In this part of the lab you should: 
 - use a `for` loop to create a random forest model for each value of `max_features` from 1 to the total number of features in the data;
 - for each model, use the value for `n_estimators` as determined in Part 2;
 - evaluate each model on the testing set using MAE;
 
After that you should answer the following questions:
 - Which value of `max_features` gives the best results?
 - Explain how you decided that this value for `max_features` gave the best results;
 - Was the result here better than the result of Part 2? Why is that?

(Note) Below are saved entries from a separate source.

-- ==== Sys2Proof/Machine/Plan.lean ====
section
/-! DEFINITION. The Plan container (05_plans.md): its sections and entries read from the bytes delivered, and the load
checks of Table 05-9. -/

namespace Sys2Proof.Machine

/-! ### Header and directory -/

/-- `n` bytes at offset `o` of a Plan or section, as a number. -/
abbrev rd (d : List Byte) (o n : Nat) : Nat := leAt d o n

/-- `STEP_BEATS`. -/
def planStepBeats (d : List Byte) : Nat := rd d 40 4
/-- `SLACK_TICKS`. -/
def planSlack (d : List Byte) : Nat := rd d 44 4
/-- `PANE_COUNT`. -/
def planPanes (d : List Byte) : Nat := rd d 48 2
/-- `POWER_MODE`. -/
def planPower (d : List Byte) : Nat := rd d 50 1
/-- `MODULES`. -/
def planModules (d : List Byte) : Nat := rd d 52 4
/-- `FLAGS`. -/
def planFlags (d : List Byte) : Nat := rd d 14 2
/-- `DONE_LATCH` of the header. -/
def planDoneLatch (d : List Byte) : Nat := rd d 160 4

/-- A directory entry (Table 05-2). -/
structure Sec where
  type : Nat
  sflags : Nat
  pane : Nat
  ofs : Nat
  len : Nat
  crc : Nat
  deriving DecidableEq, Repr

/-- The section directory. -/
def planSecs (d : List Byte) : List Sec :=
  (List.range (rd d 12 2)).map fun i =>
    let o := 256 + 32 * i
    { type := rd d o 2, sflags := rd d (o + 2) 2, pane := rd d (o + 4) 1, ofs := rd d (o + 8) 8, len := rd d (o + 16) 8
      crc := rd d (o + 24) 4 }

/-- The bytes of a section. -/
def secBytes (d : List Byte) (x : Sec) : List Byte := (d.drop x.ofs).take x.len

/-- The bytes of a group-wide section; empty when the Plan has none. -/
def secOf (d : List Byte) (type : Nat) : List Byte :=
  match (planSecs d).find? (·.type == type) with
  | some x => secBytes d x
  | none => []

/-- The Plan has a section of a group-wide type, be it empty. -/
def secHas (d : List Byte) (type : Nat) : Bool := (planSecs d).any (·.type == type)

/-- Section types of Table 05-4. -/
def secKnown (t : Nat) : Bool := 1 ≤ t && t ≤ 10

/-! ### Cell programs (R114) -/

/-- The record of one cell: instructions and sequencer entries. -/
structure CellRec where
  instrs : List Nat
  seqs : List Nat
  deriving DecidableEq, Repr

/-- The offset of each cell record in a section: records follow one another on 16-byte boundaries. -/
def cellOfs (x : List Byte) : Nat → Nat
  | 0 => 0
  | l + 1 =>
    let o := cellOfs x l
    o + ceilDiv (16 + 16 * rd x o 4 + 8 * rd x (o + 4) 4) 16 * 16

/-- One cell record. -/
def cellRec (x : List Byte) (l : Nat) : CellRec :=
  let o := cellOfs x l
  let n := rd x o 4
  { instrs := (List.range n).map fun i => rd x (o + 16 + 16 * i) 16
    seqs := (List.range (rd x (o + 4) 4)).map fun i => rd x (o + 16 + 16 * n + 8 * i) 8 }

/-- The `CELL_PROGRAM` of a Plan pane. -/
def cellProgram (d : List Byte) (k : Nat) : List Byte :=
  match (planSecs d).find? fun x => x.type == 1 && x.pane == k with
  | some x => secBytes d x
  | none => []

/-- Fields of a sequencer entry (Table 03-4): `BEAT_OFS`. -/
def seqBeat (e : Nat) : Nat := fld e 63 44
/-- `TICK`. -/
def seqTick (e : Nat) : Nat := fld e 43 31
/-- `PC`. -/
def seqPc (e : Nat) : Nat := fld e 30 17
/-- `FENCE`. -/
def seqFence (e : Nat) : Bool := bitAt e 1
/-- `LAST`. -/
def seqLast (e : Nat) : Bool := bitAt e 0

/-- R114: the entries of one cell. -/
def seqOk (stepBeats instrs : Nat) (es : List Nat) : Bool :=
  (es.zip (es.drop 1)).all (fun p =>
    seqBeat p.1 < seqBeat p.2 || (seqBeat p.1 == seqBeat p.2 && seqTick p.1 < seqTick p.2))
  && es.zipIdx.all (fun p => seqLast p.1 == (p.2 + 1 == es.length))
  && es.all fun e => seqPc e < instrs && seqBeat e < stepBeats && seqTick e < 8192

/-- R114: one record fits in its section and satisfies the rule. -/
def cellRecOk (stepBeats : Nat) (x : List Byte) (l : Nat) : Bool :=
  let o := cellOfs x l
  let n := rd x o 4
  let m := rd x (o + 4) 4
  n ≤ 16384 && m ≤ 4096 && o + 16 + 16 * n + 8 * m ≤ x.length && seqOk stepBeats n (cellRec x l).seqs

/-! ### Slot runs and streams (Tables 05-6, 05-7) -/

/-- `KIND` of a slot run. -/
inductive RunKind where
  /-- `RING`. -/
  | ring
  /-- `PUT`. -/
  | put
  /-- `FORWARD`. -/
  | forward
  deriving DecidableEq, Repr

/-- A slot run; kind code 3 and above is kept in `kindCode`. -/
structure SlotRun where
  beatOfs : Nat
  beats : Nat
  first : Nat
  count : Nat
  port : Nat
  rx : Bool
  kindCode : Nat
  stream : Nat
  outPort : Nat
  streamOfs : Nat
  deriving DecidableEq, Repr

/-- A slot run from its 128 bits. -/
def mkRun (w : Nat) : SlotRun :=
  { beatOfs := fld w 127 108, beats := if fld w 107 88 = 0 then 1048576 else fld w 107 88, first := fld w 87 80
    count := fld w 79 72 + 1, port := fld w 71 69, rx := bitAt w 68, kindCode := fld w 67 65, stream := fld w 63 48
    outPort := fld w 47 45, streamOfs := fld w 44 0 }

/-- The slot runs of a Plan. -/
def planRuns (d : List Byte) : List SlotRun :=
  let x := secOf d 2
  (List.range (rd x 16 4)).map fun i => mkRun (rd x (20 + 16 * i) 16)

/-- `SLOTS_NEEDED` by 2 x port + direction. -/
def slotsNeeded (d : List Byte) (u : Nat) : Nat := rd (secOf d 2) u 1

/-- A stream descriptor. -/
structure StreamD where
  addr : BitVec 64
  length : Nat
  readyCell : Nat
  readyToken : Nat
  rx : Bool
  doneLatch : Nat
  paneMask : BitVec 16
  window : Nat
  deriving DecidableEq, Repr

/-- Streams of a Plan. -/
def streamCount (d : List Byte) : Nat := rd (secOf d 3) 0 4

/-- A stream descriptor of a Plan. -/
def planStream (d : List Byte) (n : Nat) : StreamD :=
  let x := secOf d 3
  let o := 16 + 32 * n
  { addr := BitVec.ofNat 64 (rd x o 8), length := rd x (o + 8) 8, readyCell := rd x (o + 16) 1
    readyToken := rd x (o + 17) 1, rx := bitAt (rd x (o + 18) 2) 0, doneLatch := rd x (o + 20) 4
    paneMask := BitVec.ofNat 16 (rd x (o + 24) 2), window := rd x (o + 26) 2 }

/-- Slots of a stream, of 3,072 bytes or, in a sealed group, 3,008 (R204). -/
def streamSlots (isSealed : Bool) (x : StreamD) : Nat := ceilDiv x.length (slotData isSealed)

/-- The run covers a step-relative plan beat. -/
def runAt (r : SlotRun) (beat : Nat) : Bool := r.beatOfs ≤ beat && beat < r.beatOfs + r.beats

/-- The run covers a slot index of a step-relative plan beat. -/
def runCovers (r : SlotRun) (beat idx : Nat) : Bool := runAt r beat && r.first ≤ idx && idx < r.first + r.count

/-- R117: the stream slot number that a run gives a slot index of a plan beat. -/
def runSlot (r : SlotRun) (beat idx : Nat) : Nat := r.streamOfs + (beat - r.beatOfs) * r.count + (idx - r.first)

/-- Two runs share a slot (R118). -/
def runsMeet (a b : SlotRun) : Bool :=
  a.port == b.port && a.rx == b.rx && a.beatOfs < b.beatOfs + b.beats && b.beatOfs < a.beatOfs + a.beats
  && a.first < b.first + b.count && b.first < a.first + a.count

/-- No two entries of a list satisfy a test. -/
def noPair {α : Type} (f : α → α → Bool) : List α → Bool
  | [] => true
  | a :: r => r.all (fun b => !f a b) && noPair f r

/-- The k-th lowest set bit of a mask. -/
def nthBit {w : Nat} (m : BitVec w) (k : Nat) : Option Nat := ((List.range w).filter (m.getLsbD ·))[k]?

/-- The place of a bit among the set bits of a mask. -/
def bitRank {w : Nat} (m : BitVec w) (b : Nat) : Nat := ((List.range b).filter (m.getLsbD ·)).length

/-! ### Latch references, windows, memory map, collectives, tensors, variants -/

/-- R134: the layout of a Plan latch reference below a number of Plan panes; 0xFFFF_FFFF names none. -/
def latchRefOk (panes r : Nat) : Bool := r == 0xFFFFFFFF || (fld r 27 16 == 0 && fld r 31 28 < panes)

/-- A window requirement (Table 05-8). -/
structure WinReq where
  base : BitVec 64
  length : Nat
  dx : Int
  dy : Int
  dz : Int
  scope : Nat
  ops : Nat
  isSealed : Bool
  peerPanes : BitVec 16
  deriving DecidableEq, Repr

/-- The window requirements of a Plan. -/
def planWindows (d : List Byte) : List WinReq :=
  let x := secOf d 4
  (List.range (rd x 0 4)).map fun i =>
    let o := 16 + 32 * i
    { base := BitVec.ofNat 64 (rd x o 8), length := rd x (o + 8) 8, dx := toSigned 8 (rd x (o + 16) 1)
      dy := toSigned 8 (rd x (o + 17) 1), dz := toSigned 8 (rd x (o + 18) 1), scope := rd x (o + 19) 1
      ops := rd x (o + 20) 2, isSealed := bitAt (rd x (o + 22) 1) 0, peerPanes := BitVec.ofNat 16 (rd x (o + 24) 2) }

/-- A latch entry: Plan pane, index, initial count (Table 05-13). -/
def planLatches (d : List Byte) : List (Nat × Nat × Nat) :=
  let x := secOf d 10
  (List.range (rd x 0 4)).map fun i =>
    let o := 16 + 16 * i
    (rd x o 1, rd x (o + 4) 4, rd x (o + 8) 6)

/-- A near-tier range (Table 06-6). -/
structure MemRange where
  base : BitVec 64
  length : Nat
  kind : Nat
  deriving DecidableEq, Repr

/-- The ranges of a memory map. -/
def planRanges (d : List Byte) : List MemRange :=
  let x := secOf d 7
  (List.range (rd x 0 4)).map fun i =>
    let o := 16 + 32 * i
    { base := BitVec.ofNat 64 (rd x o 8), length := rd x (o + 8) 8, kind := rd x (o + 16) 1 }

/-- A stream-class extent (Table 06-7). -/
structure Extent where
  far : BitVec 64
  length : Nat
  near : BitVec 64
  start : Nat
  need : Nat
  free : Nat
  rate : Nat
  doneLatch : Nat
  paneMask : BitVec 16
  deriving DecidableEq, Repr

/-- The extents of a memory map. -/
def planExtents (d : List Byte) : List Extent :=
  let x := secOf d 7
  let base := 16 + 32 * rd x 0 4
  (List.range (rd x 4 4)).map fun i =>
    let o := base + 48 * i
    { far := BitVec.ofNat 64 (rd x o 8), length := rd x (o + 8) 8, near := BitVec.ofNat 64 (rd x (o + 16) 8)
      start := rd x (o + 24) 4, need := rd x (o + 28) 4, free := rd x (o + 32) 4, rate := rd x (o + 36) 4
      doneLatch := rd x (o + 40) 4, paneMask := BitVec.ofNat 16 (rd x (o + 44) 2) }

/-- A collective descriptor (Table 10-2). -/
structure CollD where
  ident : Nat
  kind : Nat
  wire : Nat
  inFmt : Nat
  outFmt : Nat
  round : Nat
  axes : Nat
  cflags : Nat
  chunkSlots : Nat
  tensor : Nat
  src : BitVec 64
  dst : BitVec 64
  elements : Nat
  stage : BitVec 64
  stageBytes : Nat
  contrib : Nat
  doneLatch : Nat
  readyCell : Nat
  readyToken : Nat
  stats : BitVec 64
  deriving DecidableEq, Repr

/-- Collectives of a Plan. -/
def collCount (d : List Byte) : Nat := rd (secOf d 5) 0 2

/-- One collective descriptor. -/
def planColl (d : List Byte) (i : Nat) : CollD :=
  let x := secOf d 5
  let o := 16 + 80 * i
  { ident := rd x o 2, kind := rd x (o + 2) 1, wire := rd x (o + 3) 1, inFmt := rd x (o + 4) 1
    outFmt := rd x (o + 5) 1, round := rd x (o + 6) 1, axes := rd x (o + 7) 1, cflags := rd x (o + 8) 1
    chunkSlots := rd x (o + 9) 1 + 1, tensor := rd x (o + 12) 4, src := BitVec.ofNat 64 (rd x (o + 16) 8)
    dst := BitVec.ofNat 64 (rd x (o + 24) 8), elements := rd x (o + 32) 8, stage := BitVec.ofNat 64 (rd x (o + 40) 8)
    stageBytes := rd x (o + 48) 4, contrib := rd x (o + 52) 4, doneLatch := rd x (o + 56) 4
    readyCell := rd x (o + 60) 1, readyToken := rd x (o + 61) 1, stats := BitVec.ofNat 64 (rd x (o + 64) 8) }

/-- G of `HOLD_GRID` in beats (Table 10-1); 16 for a Plan without collectives. -/
def holdGrid (d : List Byte) : Nat := [16, 32, 64, 128].getD (rd (secOf d 5) 2 1) 16

/-- A tensor with its storm fields (Tables 05-15, 15-1). -/
structure TensorD where
  ident : Nat
  fmt : Nat
  rank : Nat
  sclass : Nat
  elemBytes : Nat
  firstElem : Nat
  count : Nat
  shard : BitVec 64
  deriving DecidableEq, Repr

/-- The tensors of a Plan. -/
def planTensors (d : List Byte) : List TensorD :=
  let x := secOf d 8
  (List.range (rd x 0 4)).map fun i =>
    let o := 16 + 104 * i
    { ident := rd x o 4, fmt := rd x (o + 4) 1, rank := rd x (o + 5) 1, sclass := rd x (o + 72) 1
      elemBytes := rd x (o + 73) 1, firstElem := rd x (o + 80) 8, count := rd x (o + 88) 8
      shard := BitVec.ofNat 64 (rd x (o + 96) 8) }

/-- `UPDATE_BEAT`. -/
def updateBeat (d : List Byte) : Nat := rd (secOf d 8) 4 4

/-- Offsets of the entries of a `VARIANTS` section (R312); `n` entries follow the head. -/
def variantOfs (x : List Byte) : Nat → Nat
  | 0 => 16
  | i + 1 => variantOfs x i + 32 + 32 * rd x (variantOfs x i + 24) 4

/-- Shape and fold of the entry that a Plan's own `VARIANT_ID` names (R315). -/
def ownVariant (d : List Byte) : Option (Nat × Nat × Nat × Nat) :=
  let x := secOf d 9
  ((List.range (rd x 0 4)).map (variantOfs x)).findSome? fun o =>
    if rd x o 4 = rd d 32 4 then some (rd x (o + 8) 2, rd x (o + 10) 2, rd x (o + 12) 2, rd x (o + 14) 1) else none

/-! ### Group and Plan panes -/

/-- R108: the pane of a group that a Plan pane is mapped onto. -/
def planPane (g : Group) (k : Nat) : Nat := (nthBit g.members k).getD 16

/-- The Plan pane of a pane of the group. -/
def planPaneNo (g : Group) (p : Nat) : Nat := bitRank g.members p

/-- The panes of a group that a Plan's pane mask names. -/
def planMaskPanes (g : Group) (m : BitVec 16) : List Nat := (maskPanes m).map (planPane g)

/-- The slot allocation of a group on a port and direction: empty while the ends' splits differ (R230). -/
def allocOf (s : State) (g : Group) (port : Nat) (rx : Bool) : BitVec 256 :=
  if (portOf s port).splitMismatch then 0 else tblGet 0 g.slots (2 * port + b2n rx)

/-! ### The load checks (Table 05-9) -/

/-- 48 GiB (R138). -/
def nearBytes : Nat := 0xC00000000

/-- The module's capability descriptor, as offset, size and value with the comparison of Table 05-3: 0 equal, 1 at most,
2 subset. -/
def capability (mhz : Nat) : List (Nat × Nat × Nat × Nat) :=
  [(0, 2, 1, 0), (2, 2, 32, 1), (4, 4, 6144, 1), (8, 2, 16384, 1), (10, 2, 4096, 1), (12, 2, mhz, 0),
   (14, 2, 8192, 0), (16, 2, 1, 0), (18, 1, 6, 1), (19, 1, 2, 1), (20, 4, 0xFFF, 2), (24, 4, 0x3FF, 2),
   (28, 4, 49152, 1), (32, 2, 256, 1), (34, 2, 256, 0), (36, 2, 3072, 0), (38, 4, 65536, 1)]

/-- `CELL_MHZ` of a power mode (Table 20-3). -/
def modeMhz (m : Nat) : Nat := [1800, 1500, 1200].getD m 0

/-- The module's descriptor as 64 bytes. -/
def capBytes (mhz : Nat) : List Byte := ((capability mhz).flatMap fun f => natLe f.2.1 f.2.2.1) ++ zeros 22

/-- R111. -/
def capOk (d : List Byte) : Bool :=
  let mhz := modeMhz (planPower d)
  planPower d ≤ 2 && allZero (bytesAt d 106 22) &&
  (capability mhz).all fun f =>
    let v := rd d (64 + f.1) f.2.1
    if f.2.2.2 = 0 then v == f.2.2.1 else if f.2.2.2 = 1 then v ≤ f.2.2.1 else v.lor f.2.2.1 == f.2.2.1

/-- Two byte ranges overlap. -/
def overlap (a n b m : Nat) : Bool := a < b + m && b < a + n && 0 < n && 0 < m

/-- Check 4: R109, the counts of R110, and the CRCs. -/
def dirOk (d : List Byte) : Bool :=
  let secs := planSecs d
  let head := 256 + 32 * secs.length
  1 ≤ secs.length && secs.length ≤ 1024 && head ≤ d.length
  && secs.all (fun x => x.ofs % 64 == 0 && x.ofs + x.len ≤ d.length && head ≤ x.ofs)
  && noPair (fun a b => overlap a.ofs a.len b.ofs b.len) secs
  && noPair (fun a b => a.type == b.type && 2 ≤ a.type && a.type ≤ 10) secs
  && (List.range (planPanes d)).all (fun k => (secs.filter fun x => x.type == 1 && x.pane == k).length == 1)
  && secs.all (fun x => x.type != 1 || x.pane < planPanes d)
  && secs.all fun x => crc32c (secBytes d x) == x.crc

What % better or worse was it?

In [17]:
# We are using read_csv from pandas to read the data stored in csv format.

house_data = pd.read_csv('house_data.csv') 

In [18]:
# Using X,y variables to store parameters and target respectively.

# We have splitted the data into test and train with a ratio of 20:80 respectively.

# We have used and fixed value of random_state hyperparameter so that the result do not vary everytime we run the model.

X=house_data.iloc[: , :-1]
y=house_data["price"]
X_train, X_test, y_train, y_test = train_test_split(X, y, test_size=0.2,random_state=123)

In [19]:
# Using RandomForestRegressor() from sklearn.ensemble to create a random forest model with the n_estimators hyper-parameter as 
# calculated and stored in n_est and max_features is checked between 1 to number of columns.

# We have created empty list testing_errors to store all testing dataset errors for max_features from 1 to number of features. 

# Using fit() to fit the model on X_train and y_train.

# We have used and fixed value of random_state hyper-parameter so that the result do not vary everytime we run model.

# We are calculating mean absolute error for the prediction and the actual target we have from the data and storing the 
# resulting percentage error in a testing_errors list.

# In the end we are finding the value of max_features hyper-parameter with least error percentage and 
# storing it into max_features_result variable for future use.

testing_errors=[]

for i in range(1,len(X.columns)+1):
    rf4 = RandomForestRegressor(n_estimators=n_est,max_features=i,random_state=123) 
    rf4.fit(X_train, y_train)
    validation_predictions = rf4.predict(X_test)
    validation_e = mean_absolute_error(y_test, validation_predictions)
    validation_ep = validation_e * 100 / y.mean()
    testing_errors.append(validation_ep)

max_features_result = testing_errors.index(min(testing_errors))
print(f"We get best results from {max_features_result} features.")

We get best results from 12 features.


The value for max_features is selected on the basis of the minimum error in testing data.

In [20]:
# Using RandomForestRegressor() from sklearn.ensemble to create a random forest model with the n_estimators hyper-parameter as 
# calculated and stored in n_est and max_features as calculated before and stored in max_features_results.

# Using fit() to fit the model on X_train and y_train.

# We have used and fixed value of random_state hyperparameter so that the result do not vary everytime we run model.

# We are using predict() to make prediction using the model for X_test(testing data's parameter)
# and storing the results in validation_predictions variable.

# We are calculating mean absolute error for the prediction and the actual target we have from the data and printing the result
# as error percentage and average amount error.

# We have used the value of n_estimators and max_features hyper-parameter from the varibale n_est and max_features_result
# respectiveley and they have been calculated before.

rf5=RandomForestRegressor(max_features=max_features_result,n_estimators=n_est,random_state=123)
rf5.fit(X_train,y_train)
validation_predictions = rf5.predict(X_test)
validation_e = mean_absolute_error(y_test, validation_predictions)
validation_ep = validation_e * 100 / y.mean() 
print(f"${validation_e:.0f} average error; {validation_ep:.2f}% error")

$132851 average error; 24.07% error


- The results here shows that the model in Part 2 performes slightly better as compared to this one.
- There is 0.45% more error in validation prediction as compared to model in part 2, the possible reason behind this is that
  the combination of slight errors from n_estimators and max_features adds upto a slightly bigger figure than model with default hyper-parameters.